__EXERCISE__: An exact transcription is needed, starting with the line that contains "have hlayers : nttPoly" and ending with the last line of the records.

__RECORDS SHOWN__:
/-- Layers `A`, then in the reverse order layers `B` that each undo one of them up to the factor 2. -/
theorem foldl_reverse_foldl {A B : Nat → Poly → Poly} (hB : ∀ len f, B len (scalePoly 2 f) = scalePoly 2 (B len f))
    (ls : List Nat) (hBA : ∀ len ∈ ls, ∀ f, B len (A len f) = scalePoly 2 f) (f : Poly) :
    ls.reverse.foldl (fun h len => B len h) (ls.foldl (fun h len => A len h) f) = (scalePoly 2)^[ls.length] f := by
  induction ls generalizing f with
  | nil => rfl
  | cons len ls ih =>
    rw [List.foldl_cons, List.reverse_cons, List.foldl_append, ih fun l hl => hBA l (List.mem_cons_of_mem _ hl)]
    calc B len ((scalePoly 2)^[ls.length] (A len f))
      _ = (scalePoly 2)^[ls.length] (B len (A len f)) := (Function.Commute.iterate_right (hB len) ls.length).eq _
      _ = (scalePoly 2)^[ls.length + 1] f := by rw [hBA len List.mem_cons_self, Function.iterate_succ_apply]

/-- The distances of the seven layers. -/
theorem layer_distances : ∀ len ∈ [128, 64, 32, 16, 8, 4, 2], ∃ k < 7, len * 2 ^ k = 128 := by decide

/-- 3303 is the inverse of 2^7 (R219). -/
theorem scale_ninv_iterate_two {f : Poly} (hf : f.canonical) :
    scalePoly Config.ninv ((scalePoly 2)^[7] f) = f := by
  refine eq_of_residue (canonical_scalePoly _ _) hf fun j _ => ?_
  have hinv : (2 : ZMod Config.q) ^ 7 * Config.ninv = 1 := rfl
  simp only [Function.iterate_succ_apply', Function.iterate_zero_apply, residue_scalePoly]
  push_cast
  linear_combination residue f j * hinv

theorem inttPoly_nttPoly {f : Poly} (hf : f.canonical) : inttPoly (nttPoly f) = f := by
  have hlayers : inttLayers (nttPoly f) = (scalePoly 2)^[7] f :=
    foldl_reverse_foldl (fun len => inttLayer_scalePoly len 2) [128, 64, 32, 16, 8, 4, 2]
      (fun len hlen => by
        obtain ⟨k, hk, h⟩ := layer_distances len hlen
        exact inttLayer_nttLayer h hk) f
  rw [inttPoly_eq_scale, hlayers, scale_ninv_iterate_two hf]

theorem nttPoly_inttPoly {f : Poly} (hf : f.canonical) : nttPoly (inttPoly f) = f := by
  have hlayers : nttPoly (inttLayers f) = (scalePoly 2)^[7] f :=
    foldl_reverse_foldl (fun len => nttLayer_scalePoly len 2) [2, 4, 8, 16, 32, 64, 128]
      (fun len hlen => by
        obtain ⟨k, hk, h⟩ := layer_distances len (List.mem_reverse.mpr hlen)
        exact nttLayer_inttLayer h hk) f
  rw [inttPoly_eq_scale, nttPoly_scalePoly, hlayers, scale_ninv_iterate_two hf]

/-- Settles O26. -/
theorem transformsAreInverse : Obligations.TransformsAreInverse := by
  intro s t u pa pb pc hf
  refine ⟨fun ht hu => ?_, fun ht hu => ?_⟩
  · rw [(getPoly_of_exec rfl hu).1, (getPoly_of_exec rfl ht).1, inttPoly_nttPoly hf]
  · rw [(getPoly_of_exec rfl hu).1, (getPoly_of_exec rfl ht).1, nttPoly_inttPoly hf]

__EXPECTED ANSWER__:
  have hlayers : nttPoly (inttLayers f) = (scalePoly 2)^[7] f :=
    foldl_reverse_foldl (fun len => nttLayer_scalePoly len 2) [2, 4, 8, 16, 32, 64, 128]
      (fun len hlen => by
        obtain ⟨k, hk, h⟩ := layer_distances len (List.mem_reverse.mpr hlen)
        exact nttLayer_inttLayer h hk) f
  rw [inttPoly_eq_scale, nttPoly_scalePoly, hlayers, scale_ninv_iterate_two hf]

/-- Settles O26. -/
theorem transformsAreInverse : Obligations.TransformsAreInverse := by
  intro s t u pa pb pc hf
  refine ⟨fun ht hu => ?_, fun ht hu => ?_⟩
  · rw [(getPoly_of_exec rfl hu).1, (getPoly_of_exec rfl ht).1, inttPoly_nttPoly hf]
  · rw [(getPoly_of_exec rfl hu).1, (getPoly_of_exec rfl ht).1, nttPoly_inttPoly hf]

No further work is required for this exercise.